Our conclusion seems to agree with published literature on this topic, that there are varying factors affecting Airbnb prices. The issue of Airbnb prices by room type was studied by Voltes-Dorta and Sánchez-Medina (2020) in Bristol in England and they reported that there are spatial patterns in Airbnb prices and that these patterns differ by room type. Perez-Sanchez et al 2018 studied factors affecting Airbnb prices in four Spanish coastal cities and concluded that the price increased with decreasing distance from tourist areas or from the coastline.

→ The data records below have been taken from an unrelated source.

-- ==== Sys2Proof/Machine/Ops.lean ====
section
/-! DEFINITION. The named operations over the state: the register file, sync counters, interrupts, the
partition table, the address space and its checks. What a number that a table does not list reads as
stands here. -/

namespace Sys2Proof.Machine

/-- What the numbered units are before anything happened to them. -/
def facet0 : Facet := { run := none, next := none, served := none, samples := [] }
def queue0 : Queue := { overPosted := false, posts := [], waiting := [], irq := [] }
def fn0 : FnState := { bme := false, vf := false, held := [], waiting := [] }
def tce0 : Tce := { served := none, jobs := [] }
def codec0 : Codec := { slots := [], job := none }
def lc0 : Lc := { st := .off, failed := false, moved := false }
def memctl0 : MemCtl := { temp := 0, refresh := 0, throttle := false, selfRefresh := false, refreshDue := false }
def arb0 : Arbiter := { slot := 0, owed3 := 0, owed4 := 0, last := [], hist := [], waiting := [], grant := none, lastAt := none }
def xing0 : Crossing := { away := [], back := [], reserved := 0 }
def gran0 : GranProc := { flush := false, scrub := false, needScrub := false, clearClass := false }
def port0 : Port :=
  { st := .off, lanes := [], retraining := false, trained := false, mine := none, peerNonce := none, peer := none,
    finding := none, verdict := none, version := 0, since := 0, rxSeq := 16383, txSeq := 0, replay := [], inbuf := [],
    trains := [], sent := [], used := [], route := [] }
/-- A port that starts afresh: what it has sent stays, and a removed lane stays removed (R284). -/
def Port.blank (q : Port) : Port := { port0 with sent := q.sent, lost := q.lost }

/-- A unit of each numbered kind, and the state with it replaced. -/
def State.facet (s : State) (f : Nat) : Facet := tget s.facets facet0 f
def State.setFacet (s : State) (f : Nat) (v : Facet) : State := { s with facets := tset s.facets facet0 f v }
def State.queue (s : State) (q : Nat) : Queue := tget s.queues queue0 q
def State.setQueue (s : State) (q : Nat) (v : Queue) : State := { s with queues := tset s.queues queue0 q v }
def State.fn (s : State) (n : Nat) : FnState := tget s.fns fn0 n
def State.setFn (s : State) (n : Nat) (v : FnState) : State := { s with fns := tset s.fns fn0 n v }
def State.tce (s : State) (e : Nat) : Tce := tget s.tces tce0 e
def State.setTce (s : State) (e : Nat) (v : Tce) : State := { s with tces := tset s.tces tce0 e v }
/-- The job of a partition in a thin-channel engine, put in its place, and taken out. -/
def State.thinJob (s : State) (e p : Nat) : Option ThinJob := (s.tce e).jobs.find? fun j => j.part == p
def State.putThin (s : State) (e : Nat) (j : ThinJob) : State :=
  s.setTce e { s.tce e with jobs := j :: (s.tce e).jobs.filter fun x => x.part != j.part }
def State.dropThin (s : State) (e p : Nat) : State :=
  s.setTce e { s.tce e with jobs := (s.tce e).jobs.filter fun x => x.part != p }
def State.codec (s : State) (c : Nat) : Codec := tget s.codecs codec0 c
def State.setCodec (s : State) (c : Nat) (v : Codec) : State := { s with codecs := tset s.codecs codec0 c v }
def State.port (s : State) (p : Nat) : Port := tget s.ports port0 p
def State.setPort (s : State) (p : Nat) (v : Port) : State := { s with ports := tset s.ports port0 p v }
def State.memCtl (s : State) (n : Nat) : MemCtl := tget s.memctl memctl0 n
def State.setMemCtl (s : State) (n : Nat) (v : MemCtl) : State := { s with memctl := tset s.memctl memctl0 n v }
def State.arb (s : State) (a : Nat) : Arbiter := tget s.arbs arb0 a
def State.setArb (s : State) (a : Nat) (v : Arbiter) : State := { s with arbs := tset s.arbs arb0 a v }
def State.xing (s : State) (d : Nat) : Crossing := tget s.xings xing0 d
def State.setXing (s : State) (d : Nat) (v : Crossing) : State := { s with xings := tset s.xings xing0 d v }
def State.granProc (s : State) (g : Nat) : GranProc := tget s.gran gran0 g
def State.setGranProc (s : State) (g : Nat) (v : GranProc) : State := { s with gran := tset s.gran gran0 g v }
def State.unit (s : State) (u : Nat) : Lc := tget s.units lc0 u
def State.setUnit (s : State) (u : Nat) (v : Lc) : State := { s with units := tset s.units lc0 u v }
def State.part (s : State) (p : Nat) : Lc := tget s.parts lc0 p
def State.setPart (s : State) (p : Nat) (v : Lc) : State := { s with parts := tset s.parts lc0 p v }
def State.ctx (s : State) (e p : Nat) : Option Ctx := tget s.ctxs none (e * 32 + p)
def State.setCtx (s : State) (e p : Nat) (v : Option Ctx) : State := { s with ctxs := tset s.ctxs none (e * 32 + p) v }
def State.op (s : State) (t : Nat) : Option RemOp := tget s.ops none t
def State.setOp (s : State) (t : Nat) (v : Option RemOp) : State := { s with ops := tset s.ops none t v }
def State.dirEntry (s : State) (tile : Nat) : Option DirEntry := tget s.dir none tile
def State.setDir (s : State) (tile : Nat) (v : Option DirEntry) : State := { s with dir := tset s.dir none tile v }

/-! The register file. -/

/-- Three equal copies and no mark. -/
def cellOf (w : Word) : RegCell := { a := w, b := w, c := w, mark := 0 }

/-- The bitwise vote, two of three (R404). -/
def vote (a b c : Word) : Word := (a &&& b) ||| (a &&& c) ||| (b &&& c)

/-- A register's cell; one that is not listed holds its reset value. -/
def State.cell (s : State) (r : Reg) : RegCell := tget s.regs (cellOf r.resetValue) r.key

/-- The state with a register's cell replaced. -/
def State.setCell (s : State) (r : Reg) (c : RegCell) : State :=
  { s with regs := tset s.regs (cellOf r.resetValue) r.key c }

/-- The value a use of a register sees: the vote of its copies (R404). -/
def State.val (s : State) (r : Reg) : Word := vote (s.cell r).a (s.cell r).b (s.cell r).c

/-- The register with all its copies replaced; marks stay. -/
def State.setVal (s : State) (r : Reg) (w : Word) : State :=
  s.setCell r { a := w, b := w, c := w, mark := (s.cell r).mark }

/-- A field of a register's value. -/
def State.get (s : State) (r : Reg) (hi lo : Nat) : Nat := fld (s.val r) hi lo

/-- A register with one field replaced. -/
def State.put (s : State) (r : Reg) (hi lo x : Nat) : State := s.setVal r (putFld (s.val r) hi lo x)

/-- Adds to a saturating 32-bit counter register (R402). -/
def State.count (s : State) (r : Reg) (n : Nat) : State := if n = 0 then s else s.setVal r (satAdd32 (s.val r) n)

/-- Whether the device accesses a function's host memory and sends its messages (R377): Bus Master
Enable is 1 and, but for the PF, the VF is enabled; and the PCIe link is not down for want of its clock (R460), which the model
treats as R377 treats a disabled function (notes/assumptions/74.md). -/
def State.hostOn (s : State) (fn : Nat) : Bool := s.clocks.pcie && (s.fn fn).bme && (fn == 0 || (s.fn fn).vf)

/-- The message of a vector as its table entry gives it, and whether it may be sent: the function's accesses are on (R377) and the
entry is not masked. The entry's layout, which R375 and R393 do not state, is that of PCI Express (PRESUMED,
notes/assumptions/75.md). -/
def State.msixMessage (s : State) (fn v : Nat) : MsixMessage :=
  { fn := fn, vector := v
    address := (s.val (.msixWord fn (16 * v))).toNat + (s.val (.msixWord fn (16 * v + 4))).toNat * 2 ^ 32
    data := s.val (.msixWord fn (16 * v + 8)) }
def State.msixOpen (s : State) (fn v : Nat) : Bool := s.hostOn fn && !(s.val (.msixWord fn (16 * v + 12))).getLsbD 0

Augusto Voltes-Dorta and Agustín Sánchez-Medina. 2020. Drivers of Airbnb prices according to property/room type, season and location: A regression approach. Journal of Hospitality and Tourism Management. Volume 45, December 2020, Pages 266-275. https://doi.org/10.1016/j.jhtm.2020.08.015
V. Raul Perez-Sanchez , Leticia Serrano-Estrada , Pablo Marti and Raul-Tomas Mora-Garci. 2018. The What, Where, and Why of Airbnb Price Determinants. Sustainability 2018, 10, 4596; doi:10.3390/su10124596.